Stored data

######

/-- A host's write of a BAR. -/
def memWr (s : State) (v : Fin 32) (fn bar ofs : Nat) (b : List Byte) : State :=
  if fn = fnMgmt ∧ bar = 2 then lpWrite s v.val ofs b
  else if fn = fnMgmt ∧ 0x10000000 ≤ ofs then (crsWriteSpan ⟨13, 2, v⟩ b.length (b.length + 1) (ofs - 0x10000000) b s).2
  else barWriteSpan (spaceOf v fn bar) b.length (b.length + 1) ofs b s

/-- A request delivered to a function of the part is carried out (R103, R109): memory reads and writes of its BARs, configuration requests;
any other request that wants a completion ends with Unsupported Request. -/
def localDo (s : State) (d : LocalDue) : State :=
  match d with
  | .cfg v r h => cfgRequest s v r h
  | .answer v (some b) h => memAnswer s v fnMgmt h 0 b false
  | .answer v none h => memAnswer s v fnMgmt h 4 [] false
  | .mem v fn bar ofs h =>
    if hv : v < 32 then
      match h.tlp.op with
      | .memRead => if bar = 6 then notHere v fn h else memRd s ⟨v, hv⟩ fn bar ofs h
      | .memWrite => if bar = 6 ∨ h.tlp.poisoned then s else memWr s ⟨v, hv⟩ fn bar ofs h.tlp.data
      | _ => if h.tlp.cls = .nonPosted then notHere v fn h else s
    else s
where
  /-- Unsupported Request, logged at the function's AER. -/
  notHere (v fn : Nat) (h : Held) : State := memAnswer (aerError s v fn Aer.unsupported false) v fn h 1 [] false

/-- An access to a register (R9–R12, R348, R449–R454): a read. -/
def accessRead (s : State) (a : Access) : State :=
  let m := a.by_
  match a.space with
  | .crs =>
    if inBridge a.offset && a.locked then (match crsCheck s m a.offset .read with | (0, s) => sbLocked s a | (c, s) => emit s (.readData m 0 (c == 2)))
    else if inWindow a.offset then
      (match crsCheck s m a.offset .read with
       | (0, s) => if a.bytes = 4 ∧ a.offset % 4 = 0 then windowRead s a none else emit s (.readData m 0 false)
       | (c, s) => emit s (.readData m 0 (c == 2)))
    else
      let (v, e, s) := crsGet s m a.offset a.bytes
      emit s (.readData m (BitVec.ofNat 64 v) e)
  | sp =>
    let (v, s) := barGet s sp a.offset a.bytes
    emit s (.readData m (BitVec.ofNat 64 v) false)

/-- An access to a register: a write. -/
def accessWrite (s : State) (a : Access) (v : Word) : State :=
  match a.space with
  | .crs => (match crsPut s a v.toNat with | (true, s) => emit s (.writeErr a.by_) | (false, s) => s)
  | sp => barPut s sp a.offset a.bytes v.toNat

/-! ### REG_READ and REG_WRITE (R345) -/

/-- The master that carries REG_READ and REG_WRITE out: a management core at P1. -/
def regMaster : Master := ⟨1, 1, 0⟩

/-- REG_READ: the words before the transfer window at once, those in it by transfers. -/
def regReadCmd (r : IcpReq) (s : State) : State :=
  let off := num r.payload 0 4
  let n := num r.payload 4 2
  if off % 4 ≠ 0 ∨ n = 0 ∨ 1016 < n then refuse s r St.notPermitted
  else if off < 0x0B200000 ∧ 0x0B100000 < off + 4 * n then
    let k := 0x0B100000 - off
    let (d, _, s) := crsSpan regMaster 0 (k + 1) off k s
    regReadNext s r d
  else
    let (d, _, s) := crsSpan regMaster 0 (4 * n + 1) off (4 * n) s
    reply s r St.ok (fit 8 r.payload ++ d)

/-- Words that REG_WRITE never writes (R345). -/
def regForbidden (off : Nat) : Bool :=
  let low := decide (off < 0x500000) && !(decide (0x100 ≤ off) && decide (off < 0x108)) &&
    !([0x0000F000, 0x00107000, 0x0020F000, 0x0030F000, 0x0040F000].any (fun b => decide (b ≤ off) && decide (off < b + 0x200)))
  let span (a b n : Nat) : Bool := decide (crsOffset a ≤ off) && decide (off < crsOffset b + 8 * n)
  low || span Reg.FAM_ACC (Reg.FAM_DATA 0) 4 || span Reg.ROUTE_ACC (Reg.ROUTE_DATA 0) 8 || span Reg.BIND_ACC (Reg.BIND_DATA 0) 2 ||
    (decide (0x0D000000 ≤ off) && decide (off < 0x0F000000))

/-- REG_WRITE: nothing is written where a word is forbidden. -/
def regWriteCmd (r : IcpReq) (s : State) : State :=
  let off := num r.payload 0 4
  let n := num r.payload 4 2
  if off % 4 ≠ 0 ∨ (List.range n).any (fun i => regForbidden (off + 4 * i)) then refuse s r St.notPermitted
  else reply (crsWriteSpan regMaster 0 (n + 1) off (fit (4 * n) (r.payload.drop 8)) s).2 r St.ok (fit 6 r.payload ++ zeros 2)

end Sys2Proof.Machine
end

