-- ==== Sys2Proof/Machine/MoverFam.lean ====
section
/-!
DEFINITION. Machine/MoverFam.lean: the commands of the Mover: doorbells, descriptors, engines, translation, instances, mailboxes
(R235, R237, R241–R255, R353).
-/
namespace Sys2Proof.Machine

/-- Host software of an enabled vSwitch reaches the pages of an instance bound to it (R236). -/
def pageOf (s : State) (v n : Nat) : Bool := vswOn s v && instVsw s n == some v

/-- The instance that a Mover PF's set-up registers select acts (R235, R237, R253). -/
def onSelected (s : State) (v : Nat) (f : State → Nat → State) : State :=
  match instSelected s v with
  | some n => if vswOn s v then f s n else s
  | none => s

/-- A doorbell write (R243). -/
def execInstTailWrite (v : Fin 32) (n : Fin 4096) (count : BitVec 32) (s : State) : Host.Outcome State Fault Refusal :=
  whenUp s (fun s => if pageOf s v.val n.val then tailWrite s n.val count.toNat else s)

/-- A descriptor read ends (R241). -/
def execDescriptorFetchDone (n : Fin 4096) (ok : Bool) (desc : List Byte) (s : State) : Host.Outcome State Fault Refusal :=
  whenUp s (fun s => fetchDone (mvCtxEnd s (16 + n.val)) n.val ok desc)

/-- A free engine takes a descriptor (R246). -/
def execEngineDispatch (e : Fin 16) (s : State) : Host.Outcome State Fault Refusal := whenUp s (fun s => dispatch s e.val)

/-- A source read completes (R248). -/
def execMoverReadCompletion (e : Fin 16) (ok : Bool) (data : List Byte) (s : State) : Host.Outcome State Fault Refusal :=
  whenUp s (fun s => readDone (mvCtxEnd s e.val) e.val ok data)

/-- A translation completes (R244). -/
def execAtsTranslationCompletion (q : XlatFor) (r : AtsResult) (s : State) : Host.Outcome State Fault Refusal :=
  whenUp s (fun s => match q with | .engine e => xlatDone s e.val r | .ring n => ringXlatDone s n.val r)

/-- A PRG Response arrives (R244). -/
def execPrgResponseRx (v : Fin 32) (index code : Nat) (s : State) : Host.Outcome State Fault Refusal :=
  whenUp s (fun s => if vswOn s v.val then prgResponse s v.val index code else s)

/-- An Invalidate Request arrives (R245). -/
def execInvalidateRequestRx (v : Fin 32) (pasid iova size itag : Nat) (s : State) : Host.Outcome State Fault Refusal :=
  whenUp s (fun s => if vswOn s v.val then invalidate s v.val pasid iova size itag else s)

/-- No read under the dropped translations is left (R245). -/
def execInvalidateComplete (v : Fin 32) (itag : Nat) (s : State) : Host.Outcome State Fault Refusal := whenUp s (fun s => invalDone s v.val itag)

/-- ENABLE of the selected instance (R235). -/
def execInstEnable (v : Fin 32) (s : State) : Host.Outcome State Fault Refusal := whenUp s (fun s => onSelected s v.val instEnable)

/-- DISABLE of the selected instance (R235). -/
def execInstDisable (v : Fin 32) (s : State) : Host.Outcome State Fault Refusal := whenUp s (fun s => onSelected s v.val instDisable)

/-- QUIESCE of the selected instance (R254). -/
def execInstQuiesce (v : Fin 32) (abort : Bool) (s : State) : Host.Outcome State Fault Refusal :=
  whenUp s (fun s => onSelected s v.val (fun s n => instQuiesce s n abort true))

/-- A quiescing instance has nothing left to end (R254). -/
def execInstanceQuiesced (n : Fin 4096) (s : State) : Host.Outcome State Fault Refusal := whenUp s (fun s => instQuiesced s n.val)

/-- The set-up of the selected instance is written (R237). -/
def execInstSetupWrite (v : Fin 32) (offset : Nat) (bytes : List Byte) (s : State) : Host.Outcome State Fault Refusal :=
  whenUp s (fun s => onSelected s v.val (fun s n => setupWrite s n offset bytes))

/-- SEND of an instance's mailbox (R253). -/
def execMbSend (v : Fin 32) (n : Fin 4096) (s : State) : Host.Outcome State Fault Refusal :=
  whenUp s (fun s => if pageOf s v.val n.val then mbSend s n.val else s)

/-- ACK of an instance's mailbox (R253). -/
def execMbAck (v : Fin 32) (n : Fin 4096) (s : State) : Host.Outcome State Fault Refusal :=
  whenUp s (fun s => if pageOf s v.val n.val then mbAck s n.val else s)

/-- MB_REPLY of the selected instance (R253). -/
def execMbReplyWrite (v : Fin 32) (len : Nat) (send : Bool) (s : State) : Host.Outcome State Fault Refusal :=
  whenUp s (fun s => onSelected s v.val (fun s n => mbReply s n len send))

/-- ATC_FLUSH is written (R245). -/
def execAtcFlush (s : State) : Host.Outcome State Fault Refusal := whenUp s atcFlush

/-- The ENG_EN bit of an engine is cleared (R353). -/
def execEngineDisable (e : Fin 16) (s : State) : Host.Outcome State Fault Refusal := whenUp s (fun s => engineDisable s e.val)

/-- The last dirty word of a HARVEST is written (R251). -/
def execHarvestDone (n : Fin 4096) (s : State) : Host.Outcome State Fault Refusal := whenUp s (fun s => harvestDone s n.val)

/-- WAIT of MOVER_QUIESCE passes (R255). -/
def execMoverQuiesceWaitExpiry (s : State) : Host.Outcome State Fault Refusal := whenUp s moverQuiesceTimeout

end Sys2Proof.Machine
end

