/-- R268, R269, R270: equalisation on a lane. A legal setting is applied and HOLD answers with the one in use; the follower answers a changed
setting of the leader with FOM; the leader goes on by a step of its search; a lane whose SNR lies below its criterion is excluded at DONE. -/
def Clauses.CalezEqualisation : Prop :=
  ∀ (s : State) (n : Fin 32) (lane arg snr : Nat), up s = true → czState s n.val = 4 → arg < 2 ^ 24 →
    let l := s.link n.val
    let block := fun op a => Out.block n.val (.train lane 4 (czPort s n.val) op a (nodeId s))
    (eqLegal arg = true → exec (.trainSetRx n lane arg) s = .next (after (emit (s.modLink n.val (fun l => { l with eqTx := aput l.eqTx lane arg }))
      (block 0 arg)))) ∧
    (eqLegal arg = false → exec (.trainSetRx n lane arg) s = .next (after (emit s (block 0 (ownTx s n.val lane))))) ∧
    (isSet s (Reg.CZ_STATUS n.val) Fld.CZ_STATUS_LEAD = true →
      exec (.trainHoldRx n lane arg snr) s = .next (after (eqLead (s.modLink n.val (fun l => { l with eqPeer := aput l.eqPeer lane arg })) n.val lane)) ∧
      exec (.trainFomRx n lane arg) s = .next (after (eqLead (s.modLink n.val (fun l => { l with eqFom := aput l.eqFom lane arg })) n.val lane))) ∧
    (aget l.eqPeer lane = some arg → isSet s (Reg.CZ_STATUS n.val) Fld.CZ_STATUS_LEAD = false → exec (.trainHoldRx n lane arg snr) s = .next (after s)) ∧
    (aget l.eqPeer lane ≠ some arg → isSet s (Reg.CZ_STATUS n.val) Fld.CZ_STATUS_LEAD = false → exec (.trainHoldRx n lane arg snr) s =
      .next (after (emit (s.modLink n.val (fun l => { l with eqPeer := aput l.eqPeer lane arg, eqCnt := aput l.eqCnt lane ((agetD l.eqCnt lane 0 + 1) % 256) }))
        (block 2 ((agetD l.eqCnt lane 0 + 1) % 256 * 65536 + min 0xFFFF snr))))) ∧
    (isSet s (Reg.CZ_STATUS n.val) Fld.CZ_STATUS_LEAD = false →
      exec (.trainFomRx n lane arg) s = .next (after (s.modLink n.val (fun l => { l with eqFom := aput l.eqFom lane arg })))) ∧
    (l.eqDone.contains lane = false → exec (.trainDoneRx n lane arg snr) s =
      .next (after (emit (s.modLink n.val (fun l => { l with
        eqPeer := aput l.eqPeer lane arg, eqDone := l.eqDone ++ [lane],
        laneOk := if snr < eqCrit s n.val then clearBit l.laneOk lane else l.laneOk })) (block 3 (ownTx s n.val lane)))))
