-- ==== Sys2Proof/Tests/Slice0.lean ====
section
/-!
SUPPORT. Tests/Slice0.lean: small tests of one command each, the ill-formed operands that WellFormed refuses, and for every statement with hypotheses
a state and operands that meet them.
-/
namespace Sys2Proof.Tests
open Sys2Proof Sys2Proof.Machine

set_option Elab.async false
set_option maxRecDepth 20000

/-! ## States that the tests start from -/

/-- A state with the fields given. -/
def fields (l : List (Nat × Field × Nat)) (s : State) : State := l.foldl (fun s x => setF s x.1 x.2.1 x.2.2) s

/-- A part that has booted, in a mode. -/
def ready (mode : Nat) : State :=
  setF { State.reset with pwr := { State.reset.pwr with phase := .ready, porLow := false, railsOk := true, coresHeld := false } } Reg.GLB_MODE_STATUS Fld.GLB_MODE_STATUS_MODE mode

/-- Mode 3 with a host's port 0 in tile 0, a Calez link (4, port 1) in tile 1, a slot (port 2) in tile 2 below bridge 0 of vSwitch 0, the links of both ports up. -/
def topo : State := fields [
  (Reg.TILE_CFG 0, Fld.TILE_CFG_EN 0, 1), (Reg.TILE_CFG 0, Fld.TILE_CFG_PORT 0, 0),
  (Reg.TILE_CFG 1, Fld.TILE_CFG_EN 0, 1), (Reg.TILE_CFG 1, Fld.TILE_CFG_CALEZ 0, 1), (Reg.TILE_CFG 1, Fld.TILE_CFG_PORT 0, 1),
  (Reg.TILE_CFG 2, Fld.TILE_CFG_EN 0, 1), (Reg.TILE_CFG 2, Fld.TILE_CFG_PORT 0, 2),
  (Reg.VSW_CTRL 0, Fld.VSW_CTRL_EN, 1), (Reg.VSW_CTRL 0, Fld.VSW_CTRL_UP_PORT, 0),
  (Reg.VBR_MAP 0 0, Fld.VBR_MAP_VALID, 1), (Reg.VBR_MAP 0 0, Fld.VBR_MAP_DIRECT, 1), (Reg.VBR_MAP 0 0, Fld.VBR_MAP_PORT, 2),
  (Reg.PORT_CFG 0, Fld.PORT_CFG_LINK_EN, 1), (Reg.PORT_CFG 2, Fld.PORT_CFG_LINK_EN, 1),
  (Reg.PORT_STATUS 0, Fld.PORT_STATUS_DL_ACTIVE, 1), (Reg.PORT_STATUS 0, Fld.PORT_STATUS_LTSSM, Lt.l0),
  (Reg.PORT_STATUS 2, Fld.PORT_STATUS_DL_ACTIVE, 1), (Reg.PORT_STATUS 2, Fld.PORT_STATUS_LTSSM, Lt.l0),
  (Reg.TILE_STATUS 0, Fld.TILE_STATUS_POWER, 0), (Reg.TILE_STATUS 1, Fld.TILE_STATUS_POWER, 0), (Reg.TILE_STATUS 2, Fld.TILE_STATUS_POWER, 0)] (ready 3)

/-- The Calez link of `topo` in a state of its training. -/
def link (state : Nat) : State := setF topo (Reg.CZ_STATUS 4) Fld.CZ_STATUS_STATE state

theorem test_ready_up : up (ready 1) = true := by decide +kernel
theorem test_topo_up : up topo = true ∧ isPcie topo 0 = true ∧ portUp topo 0 = true ∧ upVsw topo 0 = some 0 ∧ directBridge topo 2 = some (0, 0) := by decide +kernel
theorem test_link_active : czActive (link 6) 4 = true ∧ czPort (link 6) 4 = 1 := by decide +kernel

/-! ## Witnesses of the statements: each shows states and operands that meet the hypotheses of one, clause by clause -/

/-- A state with its power state changed. -/
def withPwr (f : Power → Power) (s : State) : State := { s with pwr := f s.pwr }

/-- The XO is awaited after a reset by POR_N. -/
def waiting : State := withPwr (fun p => { p with phase := .waitXo, porLow := false, railsOk := true, cause := some 1 }) State.reset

######

Requirement | Above are the records; from them, give again exactly the lines from the one containing "end (R254). -/" to the one containing "def execAtcFlush (s", both lines included, and nothing more.

Task solution |
/-- A quiescing instance has nothing left to end (R254). -/
def execInstanceQuiesced (n : Fin 4096) (s : State) : Host.Outcome State Fault Refusal := whenUp s (fun s => instQuiesced s n.val)

/-- The set-up of the selected instance is written (R237). -/
def execInstSetupWrite (v : Fin 32) (offset : Nat) (bytes : List Byte) (s : State) : Host.Outcome State Fault Refusal :=
  whenUp s (fun s => onSelected s v.val (fun s n => setupWrite s n offset bytes))

/-- SEND of an instance's mailbox (R253). -/
def execMbSend (v : Fin 32) (n : Fin 4096) (s : State) : Host.Outcome State Fault Refusal :=
  whenUp s (fun s => if pageOf s v.val n.val then mbSend s n.val else s)

/-- ACK of an instance's mailbox (R253). -/
def execMbAck (v : Fin 32) (n : Fin 4096) (s : State) : Host.Outcome State Fault Refusal :=
  whenUp s (fun s => if pageOf s v.val n.val then mbAck s n.val else s)

/-- MB_REPLY of the selected instance (R253). -/
def execMbReplyWrite (v : Fin 32) (len : Nat) (send : Bool) (s : State) : Host.Outcome State Fault Refusal :=
  whenUp s (fun s => onSelected s v.val (fun s n => mbReply s n len send))

/-- ATC_FLUSH is written (R245). -/
def execAtcFlush (s : State) : Host.Outcome State Fault Refusal := whenUp s atcFlush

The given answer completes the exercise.